When Not To Write MDX and When Not To Use Analysis Services

MDX is a great way to achieve some objectives easily and efficiently. However, there are some things better done in other ways. I will first discuss three distinct mistakes, which designers and developers tend to make when working on a typical BI solution.

1. Leaf-Level Calculations

This is by far the most common one. Both on the MSDN SQL Server forums, and in practice – developers try building calculations in MDX on the leaf level of some dimensions and usually hit severe performance problems. While it is usually possible to build an MDX expression to achieve the goal, it is usually much simpler and way better for performance to just do the calculation either in the ETL, or in the DSV (either as a Named Calculation, or as a part of a Named Query). This avoids the need for the query engine to perform a large number of calculations every time we request an aggregate.

2. Mocking Joins

I have discussed this in a previous post, where I am explaining how we can access a measure group through a dimension, which is not directly related to it (but rather related to it through another measure group and another dimension). Well, instead of doing this, we can simply build a many-to-many relationship between the two and avoid the whole MDX bit.

3. Business Logic over a large dimension

MDX is brilliant for implementing business logic. Unless it needs to operate over millions of dimension members every time a calculation is being requested. In example, recently I tried building a bit of business logic, which needed to order a dimension over a measure, and get the member with a largest value for each member of another dimension with hundreds of thousands of members. On top of it there were other calculations doing similar logic and the end result was not quite what was expected. Even though the MDX was really neat and achieved the purpose in 3-4 lines, I moved the logic back to the ETL (which was quite a bit more complex) because of performance. So, in general, I would not advise in favour of using MDX when to retrieve the result, the query engine needs to go through a lot of cells (in my case quite a few million), especially when ordering is required.

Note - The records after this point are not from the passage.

/-- With UNDER = STOP a match neither underflows nor overruns to a Corrupt end (R176, R177). -/
theorem planMatch_stop_under {br : Word} {o l opos : Nat} {s : State} {c : Cause} {info : Word} (hu : s.under = 1)
    (h : planMatch br o l opos s = .stop (.corrupt c info)) : c = .eBounds ∨ c = .eLzDist := by
  unfold planMatch at h
  split at h
  · cases h
  · rename_i hd
    cases h
    unfold matchDistance at hd
    split at hd
    · split at hd
      · cases hd; exact .inl rfl
      · split at hd
        · cases hd
        · split at hd <;> cases hd
          exact .inr rfl
    · split at hd <;> cases hd
      exact .inr rfl
  · split at h
    · cases h
    · split at h
      · omega
      · split at h <;> cases h

theorem lzExit_complete {u : State} {k : Nat} (h : LzExit u k .complete) : u.len .output ≤ k := by
  cases h with
  | done h => exact h
  | stop _ hp => rcases planMatch_stop hp with h | ⟨_, h⟩ | ⟨_, h⟩ | ⟨_, h⟩ | ⟨_, h⟩ <;> cases h

theorem lzExit_truncated {u : State} {k : Nat} {c : Cause} {info : Word} (h : LzExit u k (.truncated c info)) :
    info = BitVec.ofNat 32 k ∧ k < u.len .output := by
  cases h with
  | eoi h => exact ⟨rfl, h⟩
  | stop h hp =>
    rcases planMatch_stop hp with hr | ⟨_, hr⟩ | ⟨_, hr⟩ | ⟨_, hr⟩ | ⟨_, hr⟩ <;> cases hr
    exact ⟨rfl, h⟩

theorem lzExit_corrupt {u : State} {k : Nat} {c : Cause} {info : Word} (hu : u.under = 1)
    (h : LzExit u k (.corrupt c info)) : c = .eBounds ∨ c = .eLzDist := by
  cases h with
  | stop _ hp => exact planMatch_stop_under hu hp

theorem lzExit_ne_halt {u : State} {k : Nat} (h : LzExit u k .halt) : False := by
  cases h with
  | stop _ hp => rcases planMatch_stop hp with h | ⟨_, h⟩ | ⟨_, h⟩ | ⟨_, h⟩ | ⟨_, h⟩ <;> cases h

/-- Settles O28 (it holds): the frame from the course of the loop, the rest from the way it ends. -/
theorem lzPartialOutput : Obligations.LzPartialOutput := by
  intro s t hrej hex
  obtain ⟨u, k, r, rfl, hc, -, hexit⟩ :=
    exec_lzDec_exit (P := fun _ _ => True) hrej ⟨fun _ _ => trivial, fun _ _ _ => trivial⟩ trivial hex
  have hcount := lzCourse_count hc
  have hle := hc.le
  have hlen := lzCourse_len hc .output
  rw [lzStart_len] at hle hlen
  have hunder : u.under = s.under := by
    rw [State.under, lzCourse_csr hc (by decide), lzStart_csr, State.under]
  rw [applyEnding_produced, State.setProduced_produced, hcount]
  refine ⟨hle, fun a ha => ?_, ?_⟩
  · rw [applyEnding_byteAt, State.setProduced_byteAt, lzTo_byteAt hc.frame (by rwa [lzStart_base]), lzStart_byteAt]
  cases r with
  | halt => exact (lzExit_ne_halt hexit).elim
  | complete =>
    have hge := lzExit_complete hexit
    rw [hlen] at hge
    have hall : BitVec.ofNat 32 k = s.csr OUT_LEN := BitVec.eq_of_toNat_eq (hcount.trans (Nat.le_antisymm hle hge))
    exact ⟨fun _ => hall, nofun, fun _ => nofun⟩
  | truncated c info =>
    obtain ⟨rfl, hlt⟩ := lzExit_truncated hexit
    exact ⟨nofun, fun _ => ⟨rfl, hlen ▸ hlt⟩, fun _ => nofun⟩
  | corrupt c info =>
    refine ⟨nofun, nofun, fun hstop _ => ?_⟩
    rw [applyEnding_corrupt, State.takeCorrupt_cause]
    rcases lzExit_corrupt (hunder.trans hstop) hexit with rfl | rfl <;> decide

A more fundamental mistake is using Analysis Services in a solution that does not really need it. Two severe and common, in my opinion mistakes are:

1. Data Dumps

Why build a cube when the sole purpose of the project is to allow users to access the underlying data? Unfortunately, sometimes Analysis Services is seen as a silver bullet for everything. If the end report contains a massive amount of data and a key requirement is for it to export nicely to CSV, why bother – just export the data to CSV, zip it up and let the users download it. As far as I know, this can be achieved very easily in a number of other ways. Especially considering the amount of effort and skills needed to build and maintain a SSAS solution.

2. No Aggregations

Another way SSAS gets misused is when a lot of textual data gets stored in a large number of big dimensions, and those get linked in a “fact table”. I have previously worked on a solution where there were no measure columns in the fact table at all and the cube was used to retrieve information about dimension members of the largest dimension called “Member”, containing 4-5 million customers. The rest were dimensions like “Sign Up Date”, “Date Suspended”, “Country of Birth”, “Age Band”, etc. In the end, the main report consisted of the information about the members. No data was aggregated apart from a simple count. The entire OLAP solution could have been replaced by a SQL query with a WHERE clause and an index.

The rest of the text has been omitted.